As I mentioned in my previous post, I have set the goal of leaving the house at least once everyday in order to help improve my mental health. I am aware that there are numerous people in the same position as me, but I thought perhaps some of you don’t know how to prepare yourselves for the ‘outside world,’ so I’m going to run through my thought processes and preparations that help me walk out the front door each time. Some may be helpful, but some may not. You all have your own comforts, so just experiment and see what you find comfortable.

#1 – Planning

This usually only applies if I’m intending to go out for a longer period of time, or to a place in which I’m more likely to feel vulnerable, for example, shopping etc. I like to plan where I’m going and what time I’m going to be there (time is a major trigger for me). I make these plans in advance; sometimes days, sometimes only hours. Occasionally, however, I still need that reassurance and confirmation, just to be sure that I don’t have to change my route or time frame. The main reasons I like to plan my journey is because a) I like to know where I’m going so I can organise myself i.e will I need bags? Do I need to withdraw cash? etc. and b) it’s easier to estimate the time it will take to go to each place. I’ve always planned my journeys for as long as I can remember and I feel it really helps me.

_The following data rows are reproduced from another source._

/-- Selector conditions cleared (Table 12.5, Prime). -/
def primeSels (s : State) : State :=
  { s with sels := kmap {} (fun _ (x : Sel) =>
      { x with sfA := false, sfB := false, sdA := false, sdB := false, invA := 0, invB := 0, valA := 0, valB := 0 }) s.sels }

/-- The start stages of a take-over end (R330). A start in INIT runs from the reset pages; one in WARM needs no load unless its
slot holds a generation that its pages do not (R329). A start that fails is reported to the recovery ladder as a fault of CKPT,
which loads (Table 11.6; DESIGN CHOICE, log entry 85: by EV_WEDGED with cause 1; the cause is kept as 4, since no progress mark takes it
back). -/
def coldStart (matches_ : Bool) (s : State) : State :=
  match s.serviceSlot with
  | some sl =>
    if s.twin.startWarm && (s.fab.act.gen == sl.page.gen || (s.fab.swap.isSome && s.fab.stby.gen == sl.page.gen)) then primeSels (emptySlots { s with twin.started := some s.time.rows })
    else if matches_ && sl.page.check then
      primeSels (emptySlots { loadSlot sl s with twin.started := some s.time.rows })
    else
      let s := if s.fnDown 3 || s.rcv.wedged.contains 3 || s.rcv.wedgeReg.any (fun w => w.1 == 3) then s
        else { s with rcv.wedgeReg := s.rcv.wedgeReg ++ [(3, 4, 15)] }
      setRole .steppedDown 10 s
  | none => primeSels { s with fab.image := s.fab.act, twin.started := some s.time.rows }

def execColdStartDone (matches_ : Bool) (s : State) : Res :=
  .next (if s.twin.role = .taking ∧ s.twin.started = none ∧ s.reaches 3 [0, 1, 6] = true then coldStart matches_ s else s)

/-- R302, R315: EV_TAKEOVER. -/
def execFirstSwitchedRow (s : State) : Res :=
  .next (match s.twin.role, s.twin.started with
    | .taking, some d =>
      if d + 2 ≤ s.time.rows then
        let n := d + 2 - s.twin.takeRow.getD 0
        let s := setRole .active 2 { s with fab.kind := .data, twin.takeRow := none, twin.ones := false }
        raise 0x0704 [pack [(31, 0, s.twin.term), (63, 32, s.twin.prevTerm)], pack [(31, 0, s.twin.resume), (47, 32, n)],
                      pack [(47, 0, s.twin.takeFrame), (55, 48, s.twin.takeFRow)]] s
      else s
    | _, _ => s)

/-- HOLD in rows (Table 11.10): units of 0.5 ms; 0 = 4. -/
def holdRows (s : State) : Nat := (if s.twin.hold = 0 then 4 else s.twin.hold) * 1000

/-- R301: commanded in the row in which HOLD ends; the rows from the next row tick on carry all-ones. -/
def execTakeoverHoldExpiry (s : State) : Res :=
  .next (match s.twin.role, s.twin.takeRow with
    | .taking, some t =>
      if t + holdRows s ≤ s.time.rows ∧ s.fab.kind = .hold then { s with twin.ones := true } else s
    | _, _ => s)

/-- R331: the load ends; when it fails the device gives up its checkpoint. -/
def execWarmingLoadDone (matches_ : Bool) (s : State) : Res :=
  .next (if s.twin.role = .warming ∧ s.twin.started = none ∧ s.reaches 3 [0, 1, 6] = true then
    match s.serviceSlot with
    | some sl =>
      if matches_ && sl.page.check then primeSels { loadSlot sl s with twin.started := some s.time.rows }
      else setRole .syncing 12 { s with ckpt.synced := false, ckpt.ev := some (false, 9) }
    | none => setRole .syncing 12 { s with ckpt.synced := false, ckpt.ev := some (false, 9) }
  else s)

/-- R333, R46: not when a condition has failed in the due row or before. -/
def execRevertWtrExpiry (s : State) : Res :=
  .next (match s.twin.rwtrDue with
    | some d =>
      if d < s.time.rows ∧ rwtrRuns s = true then setRole .warming 13 { s with twin.rwtrDue := none } else s
    | none => s)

#2 – Going out with somebody with me.

I’m currently at that stage of my anxiety where I can do the little trips on my own, which is great progress considering that around 6 months ago, I wouldn’t even leave my flat to pick up the post from the landing downstairs. When I’m intending to go somewhere that requires a bit more of my time, however, I need someone to be there with me to help reassure me that I’m ok. This is usually my mum or best friend. I find that this helps because they make my mind preoccupied enough to not think about where I am and how exposed I am to other people and surroundings.  I feel they do me a favour so I also always offer to buy a coffee or some lunch (which leads me to number 3)

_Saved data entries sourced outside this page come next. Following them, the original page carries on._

/-- DELAY_REQ on both ports once per 8,000 frames of rows, counted from the start of the towpath (R392); a port that comes up
asks at once (log entry 29). -/
def delaySend (s : State) : State :=
  if s.towUp && decide (s.flight.towRow < s.time.rows) && (s.time.rows - s.flight.towRow) % 2000000 == 0 then
    delayAsk .b (delayAsk .a s)
  else s

/-- The SYNC as it is forwarded: the incoming link's delay and the residence time join CORRECTION (R392). -/
def syncForward (delay residence : Nat) (p : TowPkt) : TowPkt :=
  let c := fld (wd p.payload 2) 47 0 + 16 * (delay + residence)
  { p with payload := p.payload.mapIdx (fun i w => if i = 2 then pack [(47, 0, c)] else w) }

/-- Time from the row 0 tick of the SYNC's frame to its arrival, by the sender's clock, in ps. -/
def syncAge (delay : Nat) (p : TowPkt) : Int := (delay : Int) + quot (fld (wd p.payload 2) 47 0) 16

/-- No SYNC has come for 4 frames in the direction in use (R393). -/
def dirLapsed (s : State) : Bool := decide ((s.flight.syncRow.getD 0) + 1000 < s.time.rows)

/-- The direction in use after a SYNC (R393). It changes only after 4 frames without a SYNC in it; the choice is then open until the
next row 0 tick. -/
def nextDir (dirB : Bool) (s : State) : Option Bool :=
  match s.flight.syncDir with
  | none => none
  | some d => if d ≠ dirB ∧ dirLapsed s = true then none else some d

/-- The SYNC of fewer hops, direction A when equal (R393). -/
def bestSync : List SyncSeen → Option SyncSeen
  | [] => none
  | x :: xs => match bestSync xs with
    | none => some x
    | some y => if x.hops < y.hops ∨ (x.hops = y.hops ∧ x.dirB = false) then some x else some y

/-- At the row 0 tick an open choice of direction is made among the SYNC registered since it opened, and the frame's sample is
taken (R393; log entry 106). -/
def fixDir (s : State) : State :=
  if s.flight.syncDir.isSome || s.time.row != 0 || s.time.frame == 0 then s
  else match bestSync s.flight.syncSeen with
    | some x =>
      let s := { s with flight.syncDir := some x.dirB }
      if s.f.selected = some 24 then samplePhase x.sample s else s
    | none => s

/-- EV_FLIGHT_FRAME (R395). -/
def flightFrame (frame : Nat) (s : State) : State :=
  let bad := frame != s.time.frame
  if s.time.frame != 0 && bad != s.flight.differs then
    raise 0x0805 [w64 (b2n bad), pack [(47, 0, s.time.frame)], pack [(47, 0, frame)]] { s with flight.differs := bad }
  else s

/-- Input 24 is inactive from now on (R232, R394). -/
def dropSync (s : State) : State :=
  State.modInput { s with flight.syncOk := false } 24 (fun (i : Input) =>
    if i.q = .off ∨ (i.actNew.getD i.active) = false then i else { i with actNew := some false, dirtySec := true })

/-- Input 24 is active by the SYNC registered (R232, R394): the count came from the flight, the device is not the timing source
itself, and in the last 8 frames no SYNC came from another member than the timing source (log entry 106). -/
def syncActive (s : State) : Bool :=
  s.flight.counted && s.flight.addr != s.timeSrc && !s.flight.backup &&
    !s.flight.alien.any (fun r => decide (s.time.rows ≤ r + 2000))

/-- A SYNC from the timing source (R391, R393, R235, R239). -/
def syncUse (side : Side) (p : TowPkt) (arrival : Nat) (s : State) : State :=
  let w0 := wd p.payload 0
  let w1 := wd p.payload 1
  let age := syncAge (s.port side).delay p
  let x : SyncSeen := { dirB := p.dir, frame := fld w0 47 0, sample := (arrival : Int) - age, src := p.src, hops := p.hops }
  let d := nextDir p.dir s
  let kept := s.flight.syncSeen.filter (fun y => y.dirB != p.dir && (d.isSome || s.flight.syncDir.isNone))
  let used := d = some p.dir
  let first : SyncFirst := { frame := fld w0 47 0, row := s.time.rows, ps := age.toNat, anchored := bit w0 48 }
  let s := { s with
    flight.syncDir := d, flight.syncSeen := x :: kept,
    flight.srcAnchored := bit w0 48, flight.syncOk := syncActive s,
    flight.syncRow := if used ∨ d = none then some s.time.rows else s.flight.syncRow,
    flight.firstSync := if s.boot.st = .phase then some (s.flight.firstSync.getD first) else s.flight.firstSync }
  let s := qlMessage 24 (fld w1 63 60) (fld w1 59 52) s
  let s := flightFrame (fld w0 47 0) s
  if used ∧ s.f.selected = some 24 then samplePhase x.sample s else s

/-- SYNC registered. -/
def syncIn (side : Side) (p : TowPkt) (arrival : Nat) (s : State) : State :=
  if s.flight.addressed ∧ p.src = s.flight.addr then s
  else
    let s := if p.src = s.timeSrc then { s with flight.srcRow := some s.time.rows, flight.backEnd := s.flight.backup } else s
    if rightSource p.src s then syncUse side p arrival s
    else dropSync { s with flight.alien := some s.time.rows }

/-- The backup stops being the timing source in the row after it has registered a SYNC from TIME_SRC (R390). -/
def backupTick (s : State) : State :=
  if s.flight.backEnd then
    let s := { s with flight.backup := false, flight.backEnd := false }
    { s with flight.syncOk := syncActive s }
  else s

/-! ## Rows of the table -/

def execTowSync (side : Side) (p : TowPkt) (arrival residence : Nat) (s : State) : Res :=
  .next (receive 1 side p (syncForward (s.port side).delay residence) (syncIn side p arrival) s)

/-- R385: credits come back, and what waited for them leaves. -/
def creditIn (side : Side) (p : TowPkt) (s : State) : State :=
  let q := s.port side
  portDrain side (s.setPort side
    { q with ctl := min 256 (q.ctl + p.tseq % 1024), bulk := min 512 (q.bulk + p.tseq / 65536 % 1024) })

def execCredit (side : Side) (p : TowPkt) (s : State) : Res := .next (receive 2 side p id (creditIn side p) s)

/-- R392: answered on the port it came by, with the turnaround; an unaddressed device originates nothing (R379). -/
def delayReqIn (side : Side) (turnaround : Nat) (s : State) : State :=
  if s.flight.addressed then
    portSend side { type := 4, dst := 0, src := s.flight.addr, all := false, dir := side == .b, hops := 0, tseq := 0,
                    flight := s.flightId, payload := [w64 turnaround] } s
  else s

def execDelayReq (side : Side) (p : TowPkt) (turnaround : Nat) (s : State) : Res :=
  .next (receive 3 side p id (delayReqIn side turnaround) s)

/-- R392: half of the round trip less the turnaround. -/
def delayRespIn (side : Side) (p : TowPkt) (roundTrip : Nat) (s : State) : State :=
  s.setPort side { s.port side with delay := (quot ((roundTrip : Int) - (wd p.payload 0).toNat) 2).toNat }

def execDelayResp (side : Side) (p : TowPkt) (roundTrip : Nat) (s : State) : Res :=
  .next (receive 4 side p id (delayRespIn side p roundTrip) s)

#3 – Stopping for a coffee or a spot of lunch.

This ties in with number 1, in the way that I like to include a stop at the coffee shop in my plan. I like to sit and people watch with whoever it is I’m with because I find it relaxing. I like how diverse people are and if you like writing stories, it’s a good way to develop characters to use. I dont often have lunch out because I like to go out in the early mornings, so it’s generally just a coffee, which allows me to compose myself and think through what’s next on the agenda.

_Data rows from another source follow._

/-- R307 to R310: the keeper's timers. -/
def Obligations.KeeperTimersAct : Prop :=
  ∀ s : State, s.keeps = true →
    (∃ t, exec .keeperReset s = .next t ∧ t.keeper.st = .learning ∧ t.keeper.cur = 0 ∧ t.keeper.cfg = s.keeper.cfg ∧
      t.keeper.learnRow = s.time.rows ∧ t.keeper.helloRow = s.time.rows ∧ t.out.watch.length = s.out.watch.length + 2 ∧
      t.lanes = s.lanes ∧ t.twin = s.twin) ∧
    (s.keeper.st = .learning → s.keeper.helloRow + 40 ≤ s.time.rows →
      ∃ t, exec .keeperHelloInterval s = .next t ∧ t.keeper.helloRow = s.time.rows ∧ t.keeper.st = .learning ∧
        t.out.watch.length = s.out.watch.length + 2 ∧ t.lanes = s.lanes) ∧
    (s.keeper.st = .learning → s.keeper.learnRow + 2000 < s.time.rows → s.keeper.p0.statusRow ≠ none →
      s.keeper.p0.role = 1 → s.keeper.p0.term = kTop s →
      ∃ t, exec .keeperLearningEnd s = .next t ∧ t.keeper.st = .held ∧ t.keeper.cur = kTop s ∧
        t.keeper.holder = some false ∧ t.keeper.leaseRow = some s.time.rows ∧ t.lanes = s.lanes) ∧
    (s.keeper.st = .learning → s.keeper.learnRow + 2000 < s.time.rows → s.keeper.p0.role ≠ 1 → s.keeper.p1.role ≠ 1 →
      exec .keeperLearningEnd s = .next { s with keeper.st := .vacant, keeper.cur := kTop s }) ∧
    (∀ d h, s.keeper.leaseRow = some d → s.keeper.st = .held → s.keeper.lapsed = false → d + 400 < s.time.rows →
      s.keeper.holder = some h →
      ∃ t, exec .keeperLeaseLapse s = .next t ∧ t.keeper.lapsed = true ∧ t.keeper.cur = s.keeper.cur ∧
        t.keeper.st = (if (s.kport h).lost then .lapsed else .held) ∧ t.lanes = s.lanes) ∧
    (∀ port, (s.kport port).lost = false → (s.kport port).row + 160 < s.time.rows →
      ∃ t, exec (.keeperTwinLost port) s = .next t ∧ (t.kport port).lost = true ∧ t.kport (!port) = s.kport (!port) ∧
        t.keeper.cur = s.keeper.cur ∧ t.lanes = s.lanes) ∧
    (∀ h, s.keeper.st = .lapsed → s.keeper.queryRow + 40 < s.time.rows → s.keeper.holder = some h →
      ∃ t, exec .keeperQueryRepeat s = .next t ∧ t.keeper.queryRow = s.time.rows ∧ t.keeper.st = .lapsed ∧
        t.out.watch.length = s.out.watch.length + 1 ∧ t.lanes = s.lanes) ∧
    (∀ g, s.keeper.st = .granting → s.keeper.grantee = some g → s.keeper.takeSent + 200 < s.time.rows →
      (s.keeper.repeats < 3 → ∃ t, exec .keeperTakeRepeat s = .next t ∧ t.keeper.repeats = s.keeper.repeats + 1 ∧
        t.keeper.takeSent = s.time.rows ∧ t.keeper.st = .granting ∧ t.keeper.cur = s.keeper.cur) ∧
      (3 ≤ s.keeper.repeats → ∃ t, exec .keeperTakeRepeat s = .next t ∧ t.keeper.st = .held ∧
        t.keeper.holder = some g ∧ t.keeper.cur = s.keeper.cur)) ∧
    (s.keeper.st = .vacant → kQualifies false s = true → s.keeper.cur < 0xFFFFFFFF → ∃ t, exec .keeperGrant s = .next t ∧ t.keeper.st = .granting ∧
      t.keeper.cur = s.keeper.cur + 1 ∧ t.keeper.grantee = some false ∧ t.lanes = s.lanes)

#4 – Take some sort of distraction.

This is quite self explanatory. I always take headphones out with me, because if I’m too overwhelmed, I will listen to music to calm me down and take my mind off why I’m overwhelmed. I try to listen to upbeat songs rather than slow songs because I feel that I get more motivated if the beat is something you can head bob to or tap your feet to. I’ve also ordered a fidget cube and a worry ring to help because I get very fidgety when I’m out. They haven’t arrived yet but when they do, I’ll probably review them on here. Until then, I’ve been taking an elastic band to wear around my wrist to fiddle with.

#5 – Just breathe

This last one is quite imperative because it’s one of the last things I do before I leave the house. I sit in a relaxed state and take some deep breaths in order to calm myself and remind myself that I will be alright. In through the nose, out through the mouth. This, similar to number 3, allows me to compose myself. It helps a lot because I can take a step back and not let myself get too defeated. I would recommend making a habit of taking 30 seconds or a minute to take some deep breaths and then open the front door.

So these are 5 main things I do to prepare to face the world. I hope you can take something from this and make that huge step. Just remember to breathe and there’s no rush; do it when you’re ready.